I used the fingers sponge used to make tiramisu as I didn't have the time to bake a sponge cake as the base. I was tempting the make the normal digestive biscuits base but Kitchen Corner said in her comments (where this recipe is adapted from http://gracekitchencorner.blogspot.com/2010/03/marble-soft-cheesecake.html), the digestive biscuits base may not suitable as it may be too hard if paired up with the very soft cheese cake layer. So, I dip the fingers sponge into a coffee and rum mixture to act as the base and then pour the cheese batter on top.

I will definitely make this again with a sponge cake base next time.

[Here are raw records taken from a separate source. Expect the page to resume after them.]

-- ==== Sys2Proof/Machine/Network.lean ====
section
/-! DEFINITION. The on-chip networks: where agents are attached, the way of a message, its books and virtual channels, and
the credits of a book (R257 to R274). -/

namespace Sys2Proof.Machine

/-! ### Places (R221, R259, R262) -/

/-- The network of a message: 0 REQ, 1 SNP, 2 RSP, 3 DAT (R230). -/
def MsgBody.net : MsgBody → Nat
  | .req _ | .wbd | .evc => 0
  | .snpInv | .snpShr _ | .snpFwd _ => 1
  | .cmp _ _ | .ack | .snpRsp _ | .err _ => 2
  | .data _ _ _ | .wbData _ _ _ _ => 3

/-- The square of port MPd (R262). -/
def mpSquare (d : Nat) : Nat := [0, 1, 2, 3, 7, 11, 15, 14, 13, 12, 8, 4].getD d 0

/-- The grid port, as square × 8 + port in the order of R262, of a die's Mocor link, of a directory slice, and of a hub
agent. -/
def mpPort (d : Nat) : Nat := mpSquare d * 8 + 1
def dsPort (n : Nat) : Nat := n * 8
def hubPort (a : Nat) : Nat :=
  match a with
  | 0x10 => 5 * 8 + 1
  | 0x12 => 5 * 8 + 2
  | 0x11 => 6 * 8 + 1
  | 0x13 => 6 * 8 + 2
  | 0x14 | 0x15 | 0x16 => 9 * 8 + 1 + (a - 0x14)
  | 0x17 | 0x18 | 0x19 => 10 * 8 + 1 + (a - 0x17)
  | 0x1A => 9 * 8 + 4
  | 0x1B => 10 * 8 + 4
  | 0x1C => 9 * 8 + 5
  | 0x1D => 10 * 8 + 5
  | _ => 6 * 8 + 3

/-- The number of ports of a square (R262): 44 in all. -/
def squarePorts (n : Nat) : Nat :=
  if n = 5 then 3 else if n = 6 then 4 else if n = 9 then 6 else if n = 10 then 7 else 2

/-- The die of an agent and its stop (R259): an L3 slice answers for the lines of its slice, the cipher engine is at stop 5. -/
def agentStop (a line : Nat) : Option (Nat × Nat) :=
  if a < 12 then some (a, if sliceOf line = 0 then 2 else 6)
  else if 0x20 ≤ a ∧ a < 0x2C then some (a - 0x20, 5)
  else none

/-- The port at which an agent's flits stand on the grid. -/
def gridPort (a line : Nat) : Nat :=
  if a = 0x3F then dsPort (mcOf line)
  else match agentStop a line with | some (d, _) => mpPort d | none => hubPort a

/-- The way of a message: its sender's boulevard and Mocor link, the grid, and its receiver's link and boulevard. -/
def Msg.legs (m : Msg) : List Leg :=
  (match agentStop m.src m.line with | some (d, s) => [.ring d s 4, .mocor d true] | none => []) ++
  [.grid (gridPort m.src m.line) (gridPort m.dst m.line)] ++
  (match agentStop m.dst m.line with | some (d, s) => [.mocor d false, .ring d 4 s] | none => [])

/-! ### Ways through a network (R258 to R263, R274) -/

/-- A book identifier (R274). -/
def bookId (net vc dir kind index : Nat) : Nat := net * 16384 + vc * 8192 + dir * 4096 + kind * 256 + index

/-- The books of the links of a ring of `n` places, from place `at_` in direction `dir` (0 towards higher places) over
`hops`: a flit is on VC1 from the dateline, the link between the last place and place 0, on (R258). `id` gives the identifier
of the link that leaves a place. -/
def ringLinks (n dir : Nat) (id : Nat → Nat → Nat) : Nat → Nat → Nat → List Nat
  | 0, _, _ => []
  | k + 1, at_, vc =>
    let nxt := if dir = 0 then (at_ + 1) % n else (at_ + n - 1) % n
    let cross := if dir = 0 then at_ == n - 1 else at_ == 0
    let vc := if cross then 1 else vc
    id at_ vc :: ringLinks n dir id k nxt vc

/-- The shorter direction and its distance on a ring of `n` places; a tie goes towards higher places (R259, R263). -/
def shorter (n a b : Nat) : Nat × Nat :=
  let up := (b + n - a) % n
  if up ≤ n - up then (0, up) else (1, n - up)

/-- The entry of the route table of stop `s` for stop `j`, as 16 × DIR + HOPS: the adopted table, before any adoption the
built-in shortest one (R260, R276). -/
def Pkg.routeEntry (p : Pkg) (d s j : Nat) : Nat :=
  if (p.page (pgRING d)).live.isSome then p.cf (pgRING d) (0x400 + 8 * s) (5 * j + 4) (5 * j)
  else if s = j then 0
  else let r := shorter 9 s j; r.1 * 16 + r.2

/-- The books of a boulevard part that follows a route entry; the last is an ejection only at the right stop. -/
def ringBooks (net d s j e : Nat) : List (Nat × Nat) :=
  if s = j then []
  else
    let dir := e / 16
    let hops := e % 16
    let stop := if dir = 0 then (s + hops) % 9 else (s + 18 - hops) % 9
    ((bookId net 0 0 4 s) :: ringLinks 9 dir (fun at_ vc => bookId net vc dir 0 at_) hops s 0 ++
      (if stop = j then [bookId net 0 0 5 j] else [])).map (fun b => (pgRING d, b))

/-- The books of a grid part: the avenue of the source to the column, the street to the row (R263). -/
def gridBooks (net a b : Nat) : List (Nat × Nat) :=
  let sx := a / 8 % 4
  let sy := a / 8 / 4
  let dx := b / 8 % 4
  let dy := b / 8 / 4
  let av := shorter 4 sx dx
  let st := shorter 4 sy dy
  (bookId net 0 0 4 a :: ringLinks 4 av.1 (fun x vc => bookId net vc av.1 1 (4 * sy + x)) av.2 sx 0 ++
    ringLinks 4 st.1 (fun y vc => bookId net vc st.1 2 (4 * y + dx)) st.2 sy 0 ++ [bookId net 0 0 5 b]).map
    (fun i => (pgGRID, i))

/-- The books of a part, and the route it follows on a boulevard. Mocor is crossed on VC0 (log entry 120). -/
def Pkg.legBooks (p : Pkg) (net : Nat) : Leg → List (Nat × Nat) × Option (Nat × Nat × Nat × Nat)
  | .ring d s j => let e := p.routeEntry d s j; (ringBooks net d s j e, some (d, s, j, e))
  | .mocor d up => ([(pgMP d, bookId net 0 (if up then 0 else 1) 3 d)], none)
  | .grid a b => (gridBooks net a b, none)

/-- The fields of an identifier. -/
def bookNet (b : Nat) : Nat := b / 16384
def bookVc (b : Nat) : Nat := b / 8192 % 2
def bookDir (b : Nat) : Nat := b / 4096 % 2
def bookKind (b : Nat) : Nat := b / 256 % 16
def bookIndex (b : Nat) : Nat := b % 256

/-- The page has a book of this identifier (R274): 216 of CDn.RING, 864 of HD.GRID, and those of a Mocor link at MPn. -/
def bookOf (pg b : Nat) : Bool :=
  let port := decide (bookIndex b / 8 < 16) && decide (bookIndex b % 8 < squarePorts (bookIndex b / 8))
  decide (b < 65536) &&
  (match blkOf pg with
    | some (.ring, _) =>
      (bookKind b == 0 && decide (bookIndex b < 9)) ||
      ((bookKind b == 4 || bookKind b == 5) && decide (bookIndex b < 9) && bookVc b == 0 && bookDir b == 0)
    | some (.grid, _) =>
      ((bookKind b == 1 || bookKind b == 2) && decide (bookIndex b < 16)) ||
      ((bookKind b == 4 || bookKind b == 5) && port && bookVc b == 0 && bookDir b == 0)
    | some (.mp, n) => bookKind b == 3 && bookIndex b == n
    | _ => false)

/-! ### Credits (R269 to R272) -/

def Pkg.book (p : Pkg) (b : Nat × Nat) : Book := tblGet (fun _ => Book.rest) p.fabric.books (b.1 * 65536 + b.2)
def Pkg.setBook (p : Pkg) (b : Nat × Nat) (x : Book) : Pkg :=
  { p with fabric := { p.fabric with books := tblSet (fun _ => Book.rest) p.fabric.books (b.1 * 65536 + b.2) x } }

/-- G of a book (R269). -/
def grantOf (b : Nat × Nat) : Nat := Config.grant b.1 (BitVec.ofNat 16 b.2)

/-- Buffers of a book in use, and flits on its wires. -/
def Pkg.buffered (p : Pkg) (b : Nat × Nat) : Nat :=
  (p.coh.net.filter (fun f => f.place == some b && !f.wire)).length + (p.book b).raw
def Pkg.onWires (p : Pkg) (b : Nat × Nat) : Nat := (p.coh.net.filter (fun f => f.place == some b && f.wire)).length

/-- A message can enter the receiver's buffers of a book (R271). -/
def Pkg.bufferFree (p : Pkg) (b : Nat × Nat) : Bool := p.buffered b == 0 || decide (p.buffered b < grantOf b)

/-- H + R + O less G of a book (R269, R270): 0 when no credit is lost or made. -/
def Pkg.bookDiff (p : Pkg) (b : Nat × Nat) : Int :=
  (p.book b).rets + p.onWires b + p.buffered b - (p.book b).spent

/-- A die's Mocor link is stalled or paused (R286). -/
def Pkg.linkHeld (p : Pkg) (d : Nat) : Bool := let st := p.rf (pgMP d) 0x200 3 0; st == 3 || st == 4

/-- The end of a Mocor link that sends on a book of a direction keeps at most 512 flits (R282). -/
def Pkg.retryFull (p : Pkg) (d : Nat) (toHub : Bool) : Bool :=
  let l := tblGet (fun _ => DieLink.reset) p.links d
  decide (512 ≤ (if toHub then l.die else l.hub).retry.length)

/-- The sender of a book has stopped: it is under repair, or its Mocor link is stalled, paused or full (R272, R282, R286). -/
def Pkg.bookStopped (p : Pkg) (b : Nat × Nat) : Bool :=
  p.fabric.repairs.any (fun x => x.1 == b.1 && x.2.1 == b.2) ||
  (bookKind b.2 == 3 && (p.linkHeld (bookIndex b.2) || p.retryFull (bookIndex b.2) (bookDir b.2 == 0)))

/-- The sender of a book may send: it has not stopped and holds a credit (R269). A book has at least one buffer. -/
def Pkg.bookOpen (p : Pkg) (b : Nat × Nat) : Bool :=
  !p.bookStopped b && (decide ((p.book b).spent ≤ 0) || decide ((p.book b).spent < (grantOf b : Int)))

/-- An interface holds back a flit that would follow a route entry while flits it injected for the same stop under another
entry are still on the ring (R261). -/
def Pkg.routeHeld (p : Pkg) (r : Option (Nat × Nat × Nat × Nat)) : Bool :=
  match r with
  | none => false
  | some (d, s, j, e) => p.coh.net.any (fun f => match f.route with
      | some (d', s', j', e') => d' == d && s' == s && j' == j && e' != e && (f.place.map (fun b => bookKind b.2)) != some 5
      | none => false)

/-- The book of a Mocor link on which an end receives, or with `sends` the one on which it sends. -/
def mocorBook (d : Nat) (atHub sends : Bool) (net vc : Nat) : Nat × Nat :=
  (pgMP d, bookId net vc (if atHub == sends then 1 else 0) 3 d)

/-- The command of a message that a Mocor flit brought takes it from its buffer, whose credit returns (R269, R281). -/
def Pkg.takeRaw (p : Pkg) (m : Msg) : Pkg :=
  let net := m.body.net
  let books := (match agentStop m.src m.line with | some (d, _) => [mocorBook d true false net 0, mocorBook d true false net 1] | none => []) ++
    (match agentStop m.dst m.line with | some (d, _) => [mocorBook d false false net 0, mocorBook d false false net 1] | none => [])
  match books.find? (fun b => decide (0 < (p.book b).raw)) with
  | some b => let x := p.book b; p.setBook b { x with raw := x.raw - 1, rets := x.rets + 1 }
  | none => p

/-- How a flit comes to its receiver now: it arrives, it must wait, or a stop that is not its destination drops it (the die
of that stop, R260). -/
inductive Ride where
  | arrives
  | waits
  | lost (d : Nat)
  deriving DecidableEq, Repr

/-- A boulevard part ends where the ring ejects to the right stop. -/
def partLost (l : Leg) (bs : List (Nat × Nat)) : Option Nat :=
  match l with
  | .ring d s j => if s = j ∨ (bs.getLast?.map (fun b => bookKind b.2)) = some 5 then none else some d
  | _ => none

/-- The parts of a way from their beginning. -/
def Pkg.rideLegs (p : Pkg) (net : Nat) : List Leg → Ride
  | [] => .arrives
  | l :: rest =>
    let r := p.legBooks net l
    if p.routeHeld r.2 || !r.1.all p.bookOpen then .waits
    else match partLost l r.1 with | some d => .lost d | none => p.rideLegs net rest

/-- The rest of a flit's way. -/
def Pkg.ride (p : Pkg) (f : Flit) : Ride :=
  if !f.path.all p.bookOpen then .waits
  else
    match f.route, (match f.path.getLast? with | some b => some b | none => f.place) with
    | some (d, _, _, _), some b => if bookKind b.2 = 5 then p.rideLegs f.msg.body.net f.legs else .lost d
    | _, _ => p.rideLegs f.msg.body.net f.legs

/-! ### Urgency (R264, R276, R277) -/

/-- The base urgency of an agent's requests. -/
def Pkg.urgBase (p : Pkg) (a : Nat) : Nat :=
  if a < 12 then p.cf (pgRING a) 0x448 11 8
  else if 0x20 ≤ a ∧ a < 0x2C then p.cf (pgRING (a - 0x20)) 0x448 11 8
  else
    let k := match a with
      | 0x3F => 0 | 0x10 => 1 | 0x11 | 0x12 => 2 | 0x13 => 3 | 0x1A | 0x1B => 5 | 0x1C | 0x1D => 6 | 0x1E => 7 | _ => 4
    p.cf pgGRID 0x408 (4 * k + 3) (4 * k)

/-- Put a message on its way. -/
def Pkg.send (p : Pkg) (m : Msg) : Pkg :=
  let f : Flit := { msg := m, legs := m.legs, path := [], place := none, wire := false, route := none, wait := 0 }
  { p with coh := { p.coh with net := p.coh.net ++ [f] } }

/-- A flit is dropped (R260, R271): bit 19 MISROUTE or 18 OVERFLOW of a page of the networks, and DROPCNT. -/
def Pkg.dropFlit (p : Pkg) (pg bit_ : Nat) : Pkg :=
  (p.addRf pg 0x228 63 0 1).setEvent pg bit_ 3 { Det.none with detail := p.reg pg 0x228 }

/-- A credit return leaves the receiver of a book. -/
def Pkg.returnCredit (p : Pkg) (b : Option (Nat × Nat)) : Pkg :=
  match b with
  | some b => p.setBook b { p.book b with rets := (p.book b).rets + 1 }
  | none => p

/-- The books of a fenced die are as after its reset. -/
def Pkg.dropBooks (p : Pkg) (d : Nat) : Pkg :=
  let mine := fun (pg : Nat) => pg == pgRING d || pg == pgMP d
  { p with fabric := { p.fabric with
      books := p.fabric.books.filter (fun e => !mine (e.1 / 65536))
      seen := p.fabric.seen.filter (fun x => !mine x.1)
      due := p.fabric.due.filter (fun x => !mine x.1)
      bad := p.fabric.bad.filter (fun x => !mine x.1)
      repairs := p.fabric.repairs.filter (fun x => !mine x.1)
      counts := p.fabric.counts.filter (fun x => !mine x.1) } }

end Sys2Proof.Machine
end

The harder cheese mixture at the bottom, it is probably heavy,
so it sank to the bottom and pushed the lady fingers
layer to the middle

Ingredients:
For the cream cheese layer:
  • 160g cream cheese
  • 50ml whippping cream
  • 70ml milk
  • 60g unsalted butter
  • 100g caster sugar
  • 30g corn flour
  • 1 teaspoon vanilla extract
  • 4 egg yolks
  • 4 egg whites
  • 1 teaspoon cream of tartar
  • 1 tablespoon cocoa powder
For the sponge base:
  • 4 tbsp coffee
  • 1 tbsp dark rum
  • 10 lady fingers (more or less - I didn't note down the actual numbers, some are broken into 2 to fit the cake tin and some went into my stomach)
Method:

  1. Melt cream cheese, whipping cream, milk and butter over double boiler. Stir occasionally until smooth. Remove from heat.
  2. Add in 50g of sugar, corn flour, vanilla and egg yolks then stir well.
  3. Line an 8-inch round cake pan. If you have a springform pan, you don't have to do any lining. Dip (not soak) both sides of the lady fingers into the coffee-run mixture. Arrange the lady fingers at the botton of the cake tin. You may break the biscuits to fill any weird angle space in the cake tin.
  4. Beat egg white and cream of tartar in another clean bowl until mixture forms soft peaks. Gradually add in the rest of sugar, continue beating until frothy and stiff peaks form.
  5. Gently fold beaten egg white foam into cheese mixture until blended.
  6. Stir 80g of cheese mixture with cocoa powder until well combined. (Now, I think this means stir into mixture in step 5, I actually stirred the mixture into step 2, so my cocoa cheese mixture in not visible)
  7. Pour vanilla cheese mixture into cake tin. Drizzle some cocoa cheese mixture over the surface and draw marble pattern with skewer. Place the baking pan in a large tray.
I don't have a springform pan, so I lined the cake so the cake
be easily removed.
8. Pour enough hot water into larger tray to come half way up sides of baking pan. Bake in preheated oven at 140C for 30 minutes. Reduce heat to 120C and continue bake for 30 minutes.
9. Remove from heat and leave to cool. Chill in the fridge for overnight before serve.





After slicing, the taste is good though.